C2: Special importance for life-history stages of species High
Estuaries are important staging areas for aquatic birds, important habitat for white fishes (feeding, migrating, wintering); the maritime zone, with fast-ice, is an important spawning area for polar cod, while the fast ice in the gulfs is a breeding ground for ringed seals.
C3: Importance for threatened, endangered or declining species and/or habitats Medium
Important summer feeding grounds for beluga whales (IUCN near threatened), important staging areas for long-tailed duck (IUCN, VU) and velvet scoters (IUCN, EN); Steller’s eiders (IUCN VU) make use of the area, and polar bears (UICN VU) occur in the outer part of the area.
C4: Vulnerability, fragility, sensitivity, or slow recovery Medium
The dynamic hydrological regime acts as a buffer for many external impacts; animals such sea ducks and white fishes have long life expectancy and low reproductive rates, thus slow recovery rate; sea ducks and polar cod fry are particularly vulnerable to oil spills, while the estuarine ecosystem in general may be vulnerable to changes in the salinity regime caused by large-scale bar dredging for port construction (Lapin, 2012).

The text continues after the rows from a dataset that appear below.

-- ==== Sys2Proof/Machine/PartsCore.lean ====
section
/-! DEFINITION. The state of groups, teams and cores: what 02, 03, 11 and 14 give a group, a team, a Sluice context and
a core, and what a slot or a group waits for. Plain data; the operations on it stand in the files beside this one. -/

namespace Sys2Proof.Machine

/-! ### Causes -/

/-- Cause codes of traps and faults (14 Table 14-1). -/
inductive Cause where
  | illegal | pairRule | lookahead | misalign | xlateNp | xlateProt | atomUnsup | copyRights | sluiceFault
  | handlerFetch | releaseWb | partition | eccUncorr | nbarNonpersist
  | trapSw | bkpt | nan | staleRes | scopeClip
  deriving DecidableEq, Repr

/-- Sub-causes of SLUICE_FAULT (11 Table 11-9). -/
inductive SubCause where
  | illegal | xlateNp | xlateProt | misalign | desc | codebookTag | codebookRange | barrierInvalid | csrOrder
  | partition | atomUnsup
  deriving DecidableEq, Repr

/-! ### Groups -/

/-- A PC slot: PC, lane mask and REPC (02 R36, R49). -/
structure PcSlot where
  pc : W64
  mask : W32
  repc : W32
  deriving DecidableEq, Repr

/-- An entry of the join stack (02 R36); `last` is the slot that made the last arrival at a mark (02 R37 step 4). -/
inductive JoinEntry where
  | mark (rejoin : W64) (expected arrived : W32) (last : Bool)
  | path (pc : W64) (mask : W32)
  deriving DecidableEq, Repr

/-- The registers of a group, every one that a speculative window restores (02 R36 to R49, 03 R53, R57, 08 R166).
`v` is keyed by 32 n + lane, `s` by n and `p` by n with a mask of lanes; an unlisted register is 0. The top of
the join stack and of the call stack is the head of the list. -/
structure GroupRegs where
  v : SMap W32
  s : SMap W32
  p : SMap W32
  s0 : PcSlot
  s1 : PcSlot
  join : List JoinEntry
  calls : List W64
  yieldDepth : Nat
  loopHead : Option W64
  exited : W32
  fpm : W32
  ltile : W32
  gstat : W32
  /-- LFSR state of each lane (05 R109) -/
  lfsr : SMap W32
  deriving DecidableEq, Repr

/-- A trap that waits: for outstanding results (14 R254 step 1), or for TRET of the other slot (14 R255). -/
structure TrapReq where
  cause : Cause
  /-- the word that trapped -/
  pc : W64
  arg : BitVec 24
  tpc : W64
  addr : W64
  info : W32
  deriving DecidableEq, Repr

/-- The trap registers of a group (14 R254 to R257): `hidden` is the hidden copy of REPC, `depth` the join-stack depth
at entry, `slot` the slot that trapped, and `held` says that the other slot was live and is held. -/
structure TrapRegs where
  inh : Bool
  slot : Bool
  held : Bool
  hidden : W32
  depth : Nat
  tpc : W64
  tcause : W32
  taddr : W64
  tinfo : W32
  pend0 : Option TrapReq
  pend1 : Option TrapReq
  deriving DecidableEq, Repr

/-- The three barrier words (02 R46). -/
inductive BarKind where
  | bar | cbar | nbar
  deriving DecidableEq, Repr

/-- What a slot that is not ready waits for (02 R51). -/
inductive Wait where
  /-- BAR, CBAR or NBAR (02 R46) -/
  | barrier (k : BarKind)
  /-- BWAIT on the object at a scratchpad offset until PHASE ≠ ph or INV (20 R334) -/
  | bwait (addr : Nat) (ph : Bool) (p : Nat)
  /-- XSEND of vA into a slot (23 R445) -/
  | xsend (slotNo a : Nat)
  /-- ITEMQ for room (21 R366) -/
  | itemq
  /-- NBND for the answer of the walker (22 R389) -/
  | nbnd (p : Nat)
  /-- END for the other slot (21 R344) -/
  | atEnd
  /-- a miss entry, since a cycle, aged or not (08 R153, R154) -/
  | rejected (since : Nat) (aged : Bool)
  /-- nothing: the rejected word may issue again, before younger requests (08 R154) -/
  | granted (since : Nat) (aged : Bool)
  /-- the host's completion of a SIGOP: operation, virtual and physical address, operand and whether its scope is .SYS
  (23 R411) -/
  | hostSignal (op : SigKind) (va : W64) (addr : Nat) (b : W64) (sys : Bool)
  /-- the presence bits of scratchpad lines, by team (08 R148) -/
  | absent (lines : List (Nat × Nat))
  deriving DecidableEq, Repr

/-- One register write of a long-latency result. -/
inductive RegWrite where
  | v (n lane : Nat) (x : W32)
  | s (n : Nat) (x : W32)
  | p (n : Nat) (mask val : W32)
  deriving DecidableEq, Repr

/-- The monitor of an MWAIT (22 R378); `fired` says that a write has performed to the line since the last read. -/
structure Monitor where
  /-- the MWAIT, for a fault of a later read -/
  pc : W64
  addr : W64
  phys : Nat
  key : Nat
  host : Bool
  ty : Ty
  cmp : Cmp
  b : W64
  limit : W32
  t0 : Nat
  lastPoll : Nat
  d : Nat
  p : Nat
  /-- the mask of the slot, for the predicate -/
  mask : W32
  fired : Bool
  deriving DecidableEq, Repr

/-- One lane of an atomic: lane, virtual and physical address, key id and cache policy, operand and compare value. -/
structure AtomLane where
  lane : Nat
  va : W64
  phys : Nat
  key : Nat
  cp : Nat
  operand : Nat
  compare : Nat
  deriving DecidableEq, Repr

/-- An atomic whose lanes act at the host one after another (09 R173): the request that is under way, the lanes
after it, and what an acquire still has to do. -/
structure HostAtomic where
  op : AOp
  bytes : Nat
  d : Nat
  cur : AtomLane
  rest : List AtomLane
  acquire : Option Nat
  pc : W64
  deriving DecidableEq, Repr

/-- What an outstanding long-latency word still needs (04 R80). -/
inductive PendKind where
  /-- nothing: its value is known and lands -/
  | value
  /-- nothing: its value is written, and only its window is still open (04 R80) -/
  | landed
  /-- the condition of an MWAIT -/
  | monitor (m : Monitor)
  /-- a full rendezvous slot -/
  | recv (slotNo d : Nat)
  /-- the count of a GATHER -/
  | count (engine d : Nat)
  /-- the host -/
  | host (h : HostAtomic)
  deriving DecidableEq, Repr

/-- An outstanding long-latency word: its destination, the words its window still holds and the miss entries it takes
(04 R79, R80, 08 R153). `joined` is the rejoin address of the mark at which its slot has arrived since, and `both` says that this
mark has completed, so that the word comes before the words of either slot (02 R38). -/
structure Pending where
  id : Nat
  slot : Bool
  joined : Option W64
  both : Bool
  dests : List Operand
  kind : PendKind
  writes : List RegWrite
  left : Nat
  entries : Nat
  deriving DecidableEq, Repr

/-- One aligned piece of a held store of a speculative window (08 R165). -/
structure HeldStore where
  /-- the team whose scratchpad is written, or none for device memory -/
  pad : Option Nat
  addr : Nat
  page : Nat
  key : Nat
  cp : Nat
  host : Bool
  data : List Byte
  deriving DecidableEq, Repr

/-- What a word of a speculative window does to an AMAX register, in program order (08 R166): an update with its slot, magnitude
bits, an infinity and ternary bad codes. -/
structure AmaxUpd where
  slotNo : Nat
  mag : Option W32
  inf : Bool
  bad : Nat
  deriving DecidableEq, Repr

/-- An open speculative window (08 R165, R166): the registers and outstanding words at the boundary after the fence,
the marks, the held stores, the words left, whether a conflicting invalidation has hit a mark, and whether the window has been
rolled back, so that only the fence is left to complete. -/
structure SpecWindow where
  slot : Bool
  scope : Scope
  clipped : Bool
  saved : GroupRegs
  savedPend : List Pending
  marks : List Nat
  padMarks : List (Nat × Nat)
  stores : List HeldStore
  /-- AMAX updates of conversions in the window (08 R166) -/
  amax : List AmaxUpd
  /-- AMAX and AMAXST of the nest as an AMAXRD of the window has found them, by slot (03 R61, 05 R119) -/
  amaxRead : List (Nat × W32 × W32)
  left : Nat
  waits : Bool
  conflict : Bool
  closed : Bool
  deriving DecidableEq, Repr

/-- How far a group has come: END, halt (a fault of its own, or the halt of its team has reached it) and pre-emption (14 R250, R260,
21 R344). -/
structure GroupStatus where
  ended : Bool
  endPc : W64
  faulted : Bool
  reached : Bool
  haltedAt : Option W64
  skid : Nat
  stopped : Bool
  /-- the TINFO of the NaN that an array operation owes the group, with the captured mode's NANTRAP (05 R124) -/
  owedNan : Option W32
  deriving DecidableEq, Repr

/-- A group. -/
structure Group where
  r : GroupRegs
  t : TrapRegs
  w0 : Option Wait
  w1 : Option Wait
  pend : List Pending
  nextId : Nat
  spec : Option SpecWindow
  st : GroupStatus
  /-- group slot on the core, partition × 16 + slot (02 R50) -/
  place : Nat
  /-- issue opportunities of its partition for which each slot, ready, was passed over (02 R51) -/
  passed0 : Nat
  passed1 : Nat
  /-- the slot has executed a FENCE at team or cluster scope, so that a later ordered write of it releases at that scope (08 R161,
  R164): its scope code, or 0 -/
  fence0 : Nat
  fence1 : Nat
  /-- lines that another core held when a relaxed load or atomic of the slot read them, so that an acquire fence promotes them (08
  R161, R164) -/
  held0 : List Nat
  held1 : List Nat
  deriving DecidableEq, Repr

/-! ### Sluice contexts (11 Table 11-1) -/

/-- A Sluice descriptor (11 Table 11-5): sizes and strides of dimensions 0 to 4. -/
structure SlDescr where
  base : W64
  sizes : List W32
  strides : List W64
  ctrl : Byte
  deriving DecidableEq, Repr

/-- What a Sluice transfer does with each element (11 R220): a conversion has its format slot and the LFSR state of its first
element. -/
inductive XferKind where
  | copy
  | decode
  | convert (fmt : W32) (slotNo : Nat) (lfsr : W32)
  deriving DecidableEq, Repr

/-- A work item that a Sluice context has issued and that has not performed, in issue order. -/
inductive SlWork where
  /-- a transfer of at most 4,096 destination bytes: element sizes, spaces, source and destination address of each element (no
  source for a zero of SL.BMEXP), and the scratchpad lines, by team, whose presence bits it cleared -/
  | xfer (pc : W64) (kind : XferKind) (esrc edst : Nat) (srcPad dstPad : Bool) (elems : List (Option W64 × W64))
      (lines : List (Nat × Nat))
  /-- an arrival of n on an object (11 R228) -/
  | arrive (pc : W64) (addr n : Nat)
  /-- a stamp write (11 R229) -/
  | stamp (pc : W64) (addr value : W64)
  /-- a signal operation (11 R230) -/
  | signal (pc : W64) (op : SigKind) (sys : Bool) (addr b : W64)
  deriving DecidableEq, Repr

/-- What a Sluice context waits for (11 R211). -/
inductive SlWait where
  /-- SL.WAIT on an object -/
  | barrier (addr : Nat) (ph : Bool)
  /-- the data of an index load: destination registers and values -/
  | load (writes : List (Nat × W64))
  /-- the completion of SL.END -/
  | ending
  /-- the ticket that the FORK of a group has not yet written (11 R213) -/
  | ticket (grp id : Nat)
  deriving DecidableEq, Repr

/-- FREE, RUNNING or ENDED (11 R212). -/
inductive SlState where
  | free | running | ended
  deriving DecidableEq, Repr

/-- Who started a Sluice context: a team by FORK (with its nest), or a packet (11 R213, R215). -/
inductive SlOwner where
  | none
  | team (team nest : Nat)
  | packet (q slotNo : Nat)
  deriving DecidableEq, Repr

/-- A Sluice context. -/
structure SlCtx where
  state : SlState
  status : Byte
  serial : BitVec 24
  w : SMap W64
  flag : Bool
  pc : W64
  desc : List SlDescr
  lfsr : W32
  owner : SlOwner
  ctx : Nat
  work : List SlWork
  /-- the transfers of the word at PC, whose presence bits it has cleared, that it has not issued: source and destination addresses of
  their elements (11 R220, R223) -/
  todo : List (List (Option W64 × W64))
  cbSource : Option SlDescr
  wait : Option SlWait
  /-- a fault that has been taken: sub-cause, PC, address and the time in ns (14 Table 14-2) -/
  faulted : Option (SubCause × W64 × W64 × Nat)
  /-- issue opportunities of the processor for which the context, ready, was passed over (11 R211) -/
  passed : Nat
  deriving DecidableEq, Repr

/-- The codebook store of a Sluice processor (11 R225): the tag of the owner and the entries. -/
structure Codebook where
  tag : Option SlOwner
  count : Nat
  data : SMap Byte
  deriving DecidableEq, Repr

/-! ### Teams -/

/-- A waiter of a rendezvous slot: an XSEND of a slot, or an XRECV by its outstanding word (02 R45). -/
inductive RdvWaiter where
  | send (grp : Nat) (slot : Bool) (a : Nat)
  | recv (grp id : Nat)
  deriving DecidableEq, Repr

/-- A rendezvous slot: empty or 32 words, with its waiters in order (02 R45). -/
structure RdvSlot where
  full : Bool
  data : List W32
  waiters : List RdvWaiter
  deriving DecidableEq, Repr

/-- An aligned doubleword of scratchpad as a counted barrier object: whether an action has used it as one, and whether an STS or
ATOMS has written to it since it was set (11 R226). -/
structure ObjState where
  used : Bool
  spoiled : Bool
  deriving DecidableEq, Repr

/-- A push of an item queue that waits for room (02 R42). -/
structure ItemPush where
  grp : Nat
  slot : Bool
  items : List W32
  deriving DecidableEq, Repr

/-- Where a team stands in its life (02 R33, 06 R135, 14 R250, R260). -/
inductive TeamPhase where
  | running
  /-- the halt has begun (14 R250) -/
  | halting
  /-- every group is recorded (14 R250) -/
  | halted
  /-- a stop request names the team since a time in ns (14 R260) -/
  | stopping (since : Nat)
  /-- saved in the slab of its core (14 R260) -/
  | saved
  /-- its point has retired; the pad stays for the cluster (03 R62) -/
  | retired
  deriving DecidableEq, Repr

/-- What the launch gives a team (02 R33, 06 Table 6-1). -/
structure TeamShape where
  groups : Nat
  vregs : Nat
  scratch : Nat
  tiles : Nat
  producer : Nat
  deriving DecidableEq, Repr

/-- A team. -/
structure Team where
  nest : Nat
  ctx : Nat
  core : Nat
  /-- coordinates IX0 to IX3 -/
  ix : List W32
  teamIdx : Nat
  clus : Nat
  /-- teams of the cluster by TEAM; empty when not clustered -/
  peers : SMap Nat
  shape : TeamShape
  groups : List Group
  pad : SMap Byte
  /-- lines whose presence bit is clear, with the transfers that have cleared it and not landed (08 R148) -/
  absent : SMap Nat
  /-- doublewords that have served as counted barrier objects or that STS or ATOMS has written, by address ÷ 8 (11 R226) -/
  objects : SMap ObjState
  /-- tile elements keyed by 1024 tile + 32 row + column -/
  tiles : SMap W32
  rdv : SMap RdvSlot
  itemq : List W32
  itemWait : List ItemPush
  phase : TeamPhase
  /-- start order, for the choice of teams to evict (14 R262) -/
  started : Nat
  /-- the Sluice contexts that the team has forked, while it is saved (11 R232) -/
  sluice : List (Nat × SlCtx)
  deriving DecidableEq, Repr

/-! ### Issuers -/

/-- On whose behalf a word runs: a slot of a group of a team, or a Sluice context of a core. -/
inductive Issuer where
  | grp (team grp : Nat) (slot : Bool)
  | sluice (core ctx : Nat)
  deriving DecidableEq, Repr, Inhabited

/-! ### Actions -/

/-- What one step of the machine does (log entry 2): a word of an issuer, a step of the device, or a replacement that
the manual leaves to the caches. -/
inductive Action where
  | issue (i : Issuer)
  | event (i : Instr)
  /-- the L1 of a core replaces a line, named by its key in the table of lines -/
  | evictL1 (core key : Nat)
  /-- a TLB of a core and its basin drops an entry -/
  | evictTlb (core i : Nat)
  deriving DecidableEq, Repr, Inhabited

end Sys2Proof.Machine
end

C5: Biological productivity High
Owing to high primary production at the frontal zones (Lapin, 2012) the area supports large stocks of freshwater and semi-anadromous fishes, aquatic birds and waterfowl.

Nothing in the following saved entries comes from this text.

/-- The table entries that a walk reads, in order. -/
def State.walkReads (s : State) (va : Nat) : List Nat → Nat → List Nat
  | [], _ => []
  | level :: rest, table =>
    let a := entryAddr va level table
    let e : W64 := BitVec.ofNat 64 (s.m.homeNat a 8)
    if placeOf table == .hole then []
    else if !pteV e || pteLeaf e then [a]
    else a :: s.walkReads va rest (pteFrame e * 4096)

/-- A walk of the tables of a context from the root, with the test of the connection matrix. -/
def State.walkCtx (s : State) (ok : Nat → Bool) (ctx va : Nat) : Except Cause Leaf :=
  s.walk ok va [4, 3, 2, 1] (s.ctx ctx).rootPa

/-! ### TLBs -/

def TlbEntry.covers (e : TlbEntry) (ctx page : Nat) : Bool :=
  e.ctx == ctx && e.page ≤ page && page < e.page + e.pages

/-- A cached translation of a core (01 R25): its L1 TLB, then the L2 TLB of its nearest basin. -/
def State.tlb? (s : State) (core ctx page : Nat) : Option TlbEntry :=
  match (s.m.l1tlb.getD core []).find? fun e => e.covers ctx page with
  | some e => some e
  | none => (s.m.l2tlb.getD (coreBasin core) []).find? fun e => e.covers ctx page

/-- The entry that a leaf gives for a page. -/
def Leaf.entry (l : Leaf) (ctx page : Nat) : TlbEntry :=
  ⟨ctx, page / l.pages * l.pages, l.pages, l.frame, l.frame, l.key, l.cp, l.w, l.x, l.repl⟩

/-- The entry that the L2 TLB of a basin takes: of a replicated page it carries the frame of the basin's own copy, where one is
placed (01 R27). -/
def State.nearCopy (s : State) (basin : Nat) (e : TlbEntry) : TlbEntry :=
  match s.m.replicas.find? fun r => e.repl && r.basin == basin && r.ctx == e.ctx && r.vpage == e.page && r.page == e.home with
  | some r => { e with frame := r.frame }
  | none => e

/-- The translation of a page for a core: a cached one as long as it is cached, else the tables. -/
def State.xlate (s : State) (core ctx page : Nat) : Except Cause TlbEntry :=
  match s.tlb? core ctx page with
  | some e => .ok e
  | none =>
    match s.walkCtx (s.portAllows (corePort core)) ctx (page * 4096) with
    | .ok l => .ok (s.nearCopy (coreBasin core) (l.entry ctx page))
    | .error c => .error c

/-- What an access does with its page. -/
inductive Mode where
  | read | write | exec
  deriving DecidableEq, Repr

/-- A translated address. -/
structure Phys where
  pa : Nat
  page : Nat
  key : Nat
  cp : Nat
  host : Bool
  repl : Bool
  deriving DecidableEq, Repr

/-- The permission of an access: the key id for every access, W for a write, X for a fetch (01 R23). -/
def State.permit (s : State) (ctx : Nat) (mode : Mode) (e : TlbEntry) : Bool :=
  (s.key e.key).permits (s.tenantOf ctx) && (mode != .write || e.w) && (mode != .exec || e.x)

/-- The address that an entry gives: a read or a fetch goes to the basin's own copy, a write to the page itself (01 R27, R28). -/
def TlbEntry.phys (e : TlbEntry) (mode : Mode) (va : Nat) : Phys :=
  let pa := ((if mode = .write then e.home else e.frame) + (va / 4096 - e.page)) * 4096 + va % 4096
  ⟨pa, va / 4096, e.key, e.cp, placeOf pa == .host, e.repl⟩

/-- The physical address of a virtual one in the page itself, whichever copy of it serves the reads of the core (01 R27). -/
def State.homeOf (s : State) (core ctx va : Nat) : Option Nat :=
  match s.xlate core ctx (va / 4096) with
  | .ok e => some (e.phys .write va).pa
  | .error _ => none

/-- Translation of a virtual address for a core, with permission (04 R100). -/
def State.physOf (s : State) (core ctx : Nat) (mode : Mode) (va : Nat) : Except Cause Phys :=
  if 2 ^ 48 ≤ va then .error .xlateNp
  else
    match s.xlate core ctx (va / 4096) with
    | .error c => .error c
    | .ok e => if !s.permit ctx mode e then .error .xlateProt else .ok (e.phys mode va)

/-- Translation for a request that enters the crossbar: after permission the connection matrix (04 R100, 15 R265). -/
def State.resolve (s : State) (core ctx : Nat) (mode : Mode) (va : Nat) : Except Cause Phys :=
  match s.physOf core ctx mode va with
  | .error c => .error c
  | .ok ph => if !s.portAllows (corePort core) ph.pa then .error .partition else .ok ph

/-- The ports whose partitions a virtual device owns (15 R264, R267). -/
def State.vdPorts (s : State) (vd : Nat) : List Nat :=
  (List.range 32).filter fun p => (s.vdNow vd).owns (s.port p).part.toNat

/-- The connection matrix for a request that the package makes for a context: one of the ports of its virtual device reaches the
address (log entry 31). -/
def State.fwAllows (s : State) (ctx pa : Nat) : Bool :=
  let ports := s.vdPorts (s.ctx ctx).vd
  ports.isEmpty || ports.any fun p => s.portAllows p pa

/-- Translation without a core: the driver's and Fountainhead's own accesses to a context's memory (15 R279, 16 Table 16-5) walk
its tables and use no TLB (log entry 31). -/
def State.resolveFw (s : State) (ctx : Nat) (mode : Mode) (va : Nat) : Except Cause Phys :=
  if 2 ^ 48 ≤ va then .error .xlateNp
  else
    match s.walkCtx (s.fwAllows ctx) ctx (va / 4096 * 4096) with
    | .error c => .error c
    | .ok l =>
      let e := l.entry ctx (va / 4096)
      if !s.permit ctx mode e then .error .xlateProt
      else
        let ph := e.phys mode va
        if !s.fwAllows ctx ph.pa then .error .partition else .ok ph

/-! ### Filling and shooting down -/

/-- An entry put first in a TLB of a size; a full TLB loses one entry, which the manual leaves open (log entry 11). -/
def tlbInsert (size k : Nat) (e : TlbEntry) (l : List TlbEntry) : List TlbEntry :=
  if l.length < size then e :: l else e :: l.eraseIdx (k % l.length)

C6: Biological diversity Low
Biodiversity of the lower trophic levels is relatively low due to a variable hydrological regime and vast zone of brackish waters; however, there are remarkable gradients towards offshore areas (Kozlovsky, 2012) while waterfowl and shorebirds are relatively diverse.
C7: Naturalness Medium
The Enisei river estuary is rather pristine while Ob Gulf is already experiencing shipping traffic, geological explorations and onshore infrastructure construction in several points. Rivers bring considerable amounts of pollutants (on the Arctic scale) from their vast watersheds.